Sotheby’s Paris sells unseen Karl Lagerfeld drawings and personal treasures
More than 1,000 unseen Lagerfeld drawings will hit Paris with bids starting at 1 euro, alongside gloves, iPods and working papers from his private archive.

Sotheby’s will open its sixth sale devoted to Karl Lagerfeld’s estate in Paris on July 2, putting more than 1,000 previously unseen drawings, working documents and personal objects into an online auction that runs through July 8. The public exhibition will close a day earlier, on July 7, making this the most concentrated look yet at the designer’s private archive.
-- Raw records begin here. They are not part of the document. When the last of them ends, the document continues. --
/-- The width in bits of each field (the Bits column of its register's table). -/
def Fld.width : Fld → Nat
  | .MOD_STATUS_PMODE_EFF | .MOD_MODE_PMODE | .MOD_MODE_TRACE | .TICK_STATE_PHASE | .TICK_WSNAP_CAUSE
  | .OPE_STATUS_RANK | .OPE_TILE_SB_STATE | .OPE_REPAIR_MFG_ROWS | .OPE_REPAIR_MFG_COLS
  | .OPE_REPAIR_FIELD_USED | .ACC_NF_CAPTURE_KIND | .EPI_ENTRY_LO_RFMT | .EPI_ENTRY_LO_ZFMT | .ING_MC_POLICY
  | .RED_STREAM_CFG_OP | .RED_MISMATCH_0_LEVEL | .FAB_STATUS_DISC | .CFG_CTRL_REDIRECT_TICKS
  | .SEC_POLICY_PMODE_FLOOR | .DBG_PEEK_SEL_KIND | .CORE_TEST_CTRL_RESULT | .CORE_TEST_CTRL_UNIT
  | .ING_ENG_TEST_RESULT | .FAB_LINK_TEST_RESULT => 2
  | .MOD_MODE_STRETCH_MAX | .TICK_STATE_STRETCH_USED | .ACC_NF_ICOUNT_CTX | .CHAN_BIND_KIND
  | .CC_CODE_STATUS_SOURCE | .MEM_POISON_CONSUMED_UNIT | .MEM_ADDR_FAULT_HUB_SRC | .RED_CFG_AXIS_ORDER
  | .RED_STREAM_CFG_ORDER | .FAB_PORT_CFG_LINK_PORT | .FAB_PORT_CFG_DETOUR | .FAB_PORT_CFG_NET_PORT
  | .FAB_PORT_CFG_RED_PORT | .FAB_PORT_CFG_MEM_PORT | .FAB_PORT_CFG_ING_PORT | .FAB_LINK_LEVEL | .FAB_LINK_PORT
  | .FAB_PEER_PEER_DIR | .FAB_PEER_PEER_LINK | .CFG_STALE_CAPTURE_CLASS | .HIF_STATUS_GEN
  | .DBG_FREEZE_FAULT_CLASS | .DBG_PEEK_SEL_CTX => 3
  | .MOD_ID_ZVI_MIN | .MOD_ID_ZVI_MAX | .MOD_ID_HITOS_MIN | .MOD_ID_HITOS_MAX | .MOD_STATUS_GEN
  | .EPI_ENTRY_LO_ACT | .EPI_ENTRY_LO_OFMT | .SEQ_STATUS_LAGGARD | .CC_STATUS_DMA_ACTIVE | .CHAN_BIND_PEER_END
  | .MEM_POISON_ORIGIN_KIND | .MEM_ADDR_FAULT_CAUSE | .ING_STATUS_PENDING | .ING_MC_RING | .FAB_ARB_W_NET
  | .FAB_ARB_W_RED | .FAB_ARB_W_MEM | .FAB_ARB_W_ING | .FAB_LINK_STATE | .FAB_LINK_REASON | .SEQ_MEMBER_FIRST
  | .CFG_SWAP_RESULT_STATUS | .CFG_SWAP_RESULT_GEN | .CFG_STALE_CAPTURE_FRAME_GEN | .CFG_STALE_CAPTURE_GEN
  | .FAB_RDR_OLD_END | .FAB_RDR_NEW_END | .MOD_BOOT_STAGE | .MOD_BOOT_FAIL_CAUSE | .MOD_RESET_CAUSE_CAUSE
  | .SEC_KEY_USAGE | .SEC_MBOX_CMD_TYPE | .SEC_MBOX_STATUS_RESULT | .DBG_FREEZE_CTRL_SOURCE
  | .DBG_TRACE_CFG_TRIG_CLASS | .DBG_TRACE_CFG_TYPE_EN => 4
  | .MOD_MODE_CHECK_RATE | .DRU_STATUS_DRAIN_EPI | .EPI_STATUS_LAST_ENTRY | .FAB_LINK_SPARED
  | .SEQ_MEMBER_COUNT | .HIF_STATUS_WIDTH | .HIF_RING_CFG_LOG | .PWR_RAIL_PHASES | .DBG_FREEZE_CTRL_SRC_EN
  | .DBG_PEEK_SEL_INDEX => 5
  | .CHAN_BIND_PEER_CORE | .CHAN_BIND_GROUP | .MEM_POISON_CONSUMED_CORE | .MEM_POISON_CONSUMED_QUEUE
  | .MEM_ADDR_FAULT_CORE | .MEM_STK_STATUS_SPARED_PC | .MEM_STK_STATUS_SPARE_NEXT | .RED_MISMATCH_0_STREAM
  | .RED_MISMATCH_0_CORE | .RED_MISMATCH_0_STEP | .RED_MISMATCH_0_SEGMENT | .FAB_STATUS_LINKS_UP
  | .FAB_STATUS_LINKS_QUAR | .FAB_COORD_X | .FAB_COORD_Y | .FAB_COORD_Z | .FAB_DISC_CTRL_ROOT_X
  | .FAB_DISC_CTRL_ROOT_Y | .FAB_DISC_CTRL_ROOT_Z | .FAB_SLICE_OX | .FAB_SLICE_OY | .FAB_SLICE_OZ
  | .CFG_STALE_CAPTURE_SRC_CORE | .FAB_RDR_OLD_CORE | .FAB_RDR_NEW_CORE | .DBG_PEEK_SEL_CORE
  | .FAB_LINK_TEST_LINK => 6
  | .OPE_STATUS_TILE | .OPE_REPAIR_FIELD0_INDEX | .OPE_REPAIR_FIELD1_INDEX | .ACC_NF_CAPTURE_TILE
  | .ACC_NF_CAPTURE_ROW | .ACC_NF_CAPTURE_COL | .DRU_STATUS_DRAIN_TILE | .DRU_STATUS_PRELOAD_TILE
  | .ACC_DBG_SEL_TILE | .ACC_DBG_SEL_LINE | .ING_MC_SKEW_MAX | .RED_BUF_BASE | .FAB_COORD_NX | .FAB_COORD_NY
  | .FAB_COORD_NZ | .FAB_DISC_CTRL_NX | .FAB_DISC_CTRL_NY | .FAB_DISC_CTRL_NZ | .FAB_SLICE_EX | .FAB_SLICE_EY
  | .FAB_SLICE_EZ | .HIF_RING_STATUS_IN_PROGRESS | .DBG_TRACE_CFG_POST_PCT | .DBG_TRACE_CFG_TRIG
  | .CORE_TEST_ADDR_BIT | .ING_ENG_TEST_ENGINE => 7
  | .MOD_ID_STACK_GIB | .MOD_ID_STEPPING | .TICK_SCHED_U_TICKS | .SEQ_STATUS_CTX_RUNNING
  | .SEQ_STATUS_CTX_TICKW | .SEQ_WIN_U_U_OFF | .SEQ_WIN_U_U_LEN | .CC_STATUS_CTX_RUNNING | .MEM_SCRUB_PERIOD
  | .FAB_LASER_LSP0_POWER | .FAB_LASER_LSP1_POWER | .HIF_EVT_VECTOR | .HIF_RING_CFG_VECTOR
  | .HIF_RING_CFG_COAL_COUNT | .SEC_SVN_KINDLING_FUSED | .SEC_SVN_CORDWOOD_FUSED | .SEC_SVN_KINDLING_BOOTED
  | .SEC_SVN_CORDWOOD_BOOTED | .DBG_PEEK_SEL_POS | .DBG_HPROF_SEL_EVENT | .PROF_SEL_EVENT
  | .CORE_TEST_CTRL_INDEX | .CORE_TEST_CTRL_LINDEX => 8
  | .QCFG_DEPTH | .QCFG_FILL | .RED_BUCKET_SIZE | .DBG_CUT_PEND_LSU | .DBG_CUT_PEND_OPE | .DBG_CUT_PEND_DRU
  | .DBG_CUT_PEND_VEC | .DBG_CUT_PEND_NIU => 9
  | .TICK_WSNAP_RECORDS | .VEC_STATUS_OPCODE | .CC_STATUS_DMAQ_FILL | .SEC_WDOG_TIMEOUT_MS
  | .MOD_FLT_STATUS_WPTR | .MOD_FLT_SEL_INDEX => 10
  | .TICK_WSNAP_BASE | .CFG_SWAP_RESULT_REASONS => 12
  | .ING_CFG_SHUF_WINDOW | .ING_RING_CFG_SLOTS | .RED_STREAM_CFG_BLOCK | .PWR_RAIL_FAILED => 13
  | .DBG_CUT_PEND_DMA => 14
  | .ING_RING_CFG_SLOT_4K => 15
  | .MOD_ID_PART | .TICK_SCHED_F_TICKS | .TICK_SCHED_B_TICKS | .TICK_STATE_PHASE_LEFT | .SEQ_WIN_FB_F_OFF
  | .SEQ_WIN_FB_F_LEN | .SEQ_WIN_FB_B_OFF | .SEQ_WIN_FB_B_LEN | .FLAG | .MFLAG | .SEQ_BANK_ID_A
  | .SEQ_BANK_ID_B | .MEM_RSV_SIZE | .MEM_RSV_BASE | .ING_POS_SEG | .ING_MC_LAG_TIMEOUT | .RED_STATUS_IN_FLIGHT
  | .RED_STATUS_BUCKETED | .RED_STREAM_CFG_CORE_STRIDE | .HIF_HDM_BASE | .HIF_HDM_SIZE | .HIF_RING_CFG_COAL_US
  | .HIF_RING_STATUS_SQ_HEAD | .HIF_RING_STATUS_CQ_TAIL | .MOD_BOOT_READY_MS | .SEC_STATUS_KINDLING_VER
  | .PWR_VIN_VIN_MV | .PWR_VIN_IIN_10MA | .PWR_VIN_PIN_W | .PWR_VIN_AUX_MV | .PWR_DIP_MIN_MV
  | .PWR_RAIL_VOUT_MV | .PWR_TEMP_TEMP | .PWR_TEMP_MAX | .DBG_TRACE_CFG_SNAP_EVERY | .DBG_CUT_SETTLE_US
  | .FAB_LINK_TEST_DURATION_MS | .FAB_LINK_TEST_ERR_UNCORR => 16
  | .FAB_LINK_TEST_CARR_FAILED => 17
  | .CHAN_BIND_PEER_MODULE | .FAB_COORD_MODULE_ID | .FAB_PEER_PEER_ID | .CFG_STALE_CAPTURE_SRC_MODULE
  | .FAB_RDR_NEW_MODULE => 18
  | .TICK_PERIOD_LEAD_NS => 20
  | .MEM_T2_WIN_LO_BASE | .MEM_T2_WIN_LO_SIZE | .CORE_TEST_ADDR_WORD => 21
  | .HIF_BAR4_WIN_BASE => 23
  | .ACC_NF_CAPTURE_UPDATE | .MEM_POISON_CONSUMED_CS_ADDR => 24
  | .TICK_PERIOD_PERIOD_NS => 25
  | .MEM_PEAT_CFG_PAGES | .DBG_TRACE_STATUS_WPTR | .DBG_TRACE_TRIG_PTR => 31
  | .TICK_TIME_OFFSET | .EPI_ENTRY_HI_SCALE | .ACC_DBG_DATA_LANE_EVEN | .ACC_DBG_DATA_LANE_ODD
  | .MEM_PEAT_CFG_SECTORS | .ING_STATUS_MB_DONE | .ING_ADEC_FENCE | .ING_RING_BASE_BASE | .RED_BUCKET_BASE
  | .FAB_SLICE_ID | .FAB_PEER_PEER_SERIAL | .MOD_RESET_CAUSE_COUNT | .SEC_STATUS_CORDWOOD_VER
  | .SEC_MBOX_STATUS_SEQ | .MOD_FLT_STATUS_TOTAL | .MSIX_DATA => 32
  | .VEC_RNG_POS_VEC_HI_POS | .MEM_PEAT_POOL_OFF => 34
  | .VEC_RNG_POS_DRU_HI_POS => 35
  | .CC_CODE_WIN_LO_BASE | .CC_CODE_WIN_HI_LIMIT | .RED_STREAM_DEST => 36
  | .MEM_T2_WIN_HI_HADDR => 43
  | .CC_CODE_STATUS_ADDR | .MEM_POISON_ORIGIN_ADDR | .MEM_ADDR_FAULT_ADDR | .SEC_MBOX_CMD_ADDR => 44
  | .TICK_STRETCHES | .TICK_STRETCH_LOCAL | .TICK_TIME_UNLOCKS | .OPE_UPD_RANK1 | .OPE_UPD_RANK2
  | .OPE_UPD_RANK4 | .OPE_STALL_QEMPTY | .OPE_STALL_DRAIN | .OPE_STALL_PRELOAD | .TILE_SB_WAIT
  | .LSU_CONFLICT_CYCLES | .LSU_UNPACK_LINES | .LSU_UNPACK_INF | .ACC_NF_ICOUNT_ICOUNT | .NONFINITE_EVENTS
  | .DRU_LINES | .DRU_STALL_QEMPTY | .DRU_STALL_QFULL | .DRU_OUT_OVERFLOW | .VEC_ENTRIES | .VEC_STALL_QEMPTY
  | .VEC_STALL_QFULL | .VEC_OPT_NONFINITE | .SEQ_ISSUED | .SEQ_STALL_ENGQ | .SEQ_STALL_LOCKSTEP
  | .FLAG_SATURATIONS | .MFLAG_SATURATIONS | .CC_STALL_DMAQ | .CC_STALL_ENGQ | .CC_WAIT_FLAG | .CC_WAIT_TICK
  | .CC_ICACHE_MISS | .CC_WAIT_DMA | .SEQ_IMEM_ACTIVE_WRITES | .MEM_STK_CORR | .MEM_STK_UNCORR | .MEM_PEAT_RMW
  | .CS_ECC_CORR | .CS_ECC_UNCORR | .LSU_STALL_QEMPTY | .DMA_BYTES | .LSU_STALL_DQEMPTY | .ING_POS_K
  | .ING_FRAMES | .ING_CONCEAL_BLOCKS | .ING_TS_ERRORS | .ING_SOURCE_ERRORS | .ING_FETCH_RETRIES
  | .ING_SHUF_HOLD_CYCLES | .ING_RING_WAIT_CYCLES | .ING_RING_WR_W | .MC_HOLD_CYCLES | .MC_DETACH_EVENTS
  | .ING_RING_CUR | .RED_BLOCKS | .RED_CHECKED | .RED_RETRIES | .RED_BACKPRESSURE_CYCLES | .RED_CHECK_WAIT
  | .RED_MISMATCH_1_BLOCK | .RED_VEC_CYCLES | .FAB_CARRIER_SPARES | .FAB_LINK_FAILS | .FAB_DETOURS
  | .FAB_LASER_FAILOVERS | .FAB_SLICE_DROPS | .FAB_UNREACHABLE_DROPS | .FAB_FEC_CORR | .FAB_FEC_UNCORR
  | .FAB_RETRY | .CFG_STALE_DROPS | .CFG_REDIRECTED | .HIF_DESC_DONE | .HIF_DB_ERRORS | .HIF_CQ_WAIT_CYCLES
  | .SEC_KEY_FPR | .SEC_PROTECTED_WRITES | .SEC_WDOG_RESTARTS | .PWR_DIP_EVENTS | .PWR_PHASE_FAILS
  | .PWR_THROTTLE_EVENTS | .PWR_DROOP | .DBG_TRACE_DROPPED | .DBG_TRACE_WRITTEN | .DBG_HPROF_CNT
  | .NIU_WAIT_RECV | .NIU_WAIT_SEND | .PROF_CNT | .FAB_LINK_TEST_ERR_SYMBOLS => 48
  | .HIF_RING_SQ_BASE | .HIF_RING_CQ_BASE => 52
  | .MOD_SERIAL | .MOD_CORE_AVAIL | .TICK_ORIGIN | .TICK_STEP_AT | .TICK_NUMBER | .TICK_NEXT | .TICK_TIME
  | .TICK_HUB_CYCLE | .DIE_TIME | .DIE_CYCLE | .CORE_CYCLE | .ACC_NF_TICK | .VEC_RNG_SEED
  | .VEC_RNG_POS_VEC_LO_POS | .VEC_RNG_POS_DRU_LO_POS | .ING_VDEC_FENCE | .ING_RING_READERS | .ING_MC_DET
  | .CFG_SWAP_AT_AT_TICK | .CFG_SWAP_TICK | .PWR_DIP_TIME | .DBG_FREEZE_TICK | .DBG_FREEZE_TIME
  | .DBG_FREEZE_AT | .DBG_PEEK_DATA | .MOD_FENCE | .MOD_FLT_DATA | .MSIX_ADDR => 64
  | _ => 1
For collectors choosing a gift with real emotional charge, the most compelling lots are not the headline fashion relics but the intimate material: hand-colored illustrations, political sketches, private working papers, fingerless gloves and about 200 iPods. Sotheby’s France vice president Pierre Mothes said the drawings were personal works Lagerfeld kept for himself, not pieces he handed to the brands he worked for. That detail matters. It makes the archive feel less like memorabilia and more like access to the creator’s inner world.
The sale is being offered entirely without reserve, with bidding starting at 1 euro, a structure that should sharpen attention well beyond the usual fashion crowd. Sotheby’s says the drawings and papers span decades, with material dating back to the 1970s; the French-language listing extends the archive’s range from the 1960s to 2019. The auction also includes the kind of objects that tell you how Lagerfeld lived, not just how he dressed: gadgets, personal belongings and the fingerless gloves that became part of his public image.
Sotheby’s is framing the auction as the final chapter in the dispersal of Lagerfeld’s personal collection, following earlier estate sales in Paris, Monaco and Cologne. The market has already shown it will pay for this kind of provenance. Previous Lagerfeld estate sales brought in more than 18.2 million euros, with about 1,500 bidders from more than 60 countries participating. A drawing titled Les Trois Muses sold for 201,600 euros in 1986 against an estimate of 1,000 to 1,500 euros, while a set of four fashion sketchbooks brought 315,000 euros in 2021, far above a 500 to 800 euro estimate.

Lagerfeld died in 2019 at 85, and this sale extends the appetite for his archive from couture into the more personal terrain of sketches, notes and possessions. For buyers looking to give something that feels rarer than a logo and more meaningful than a big-ticket trophy, these are the lots that carry the strongest collector appeal.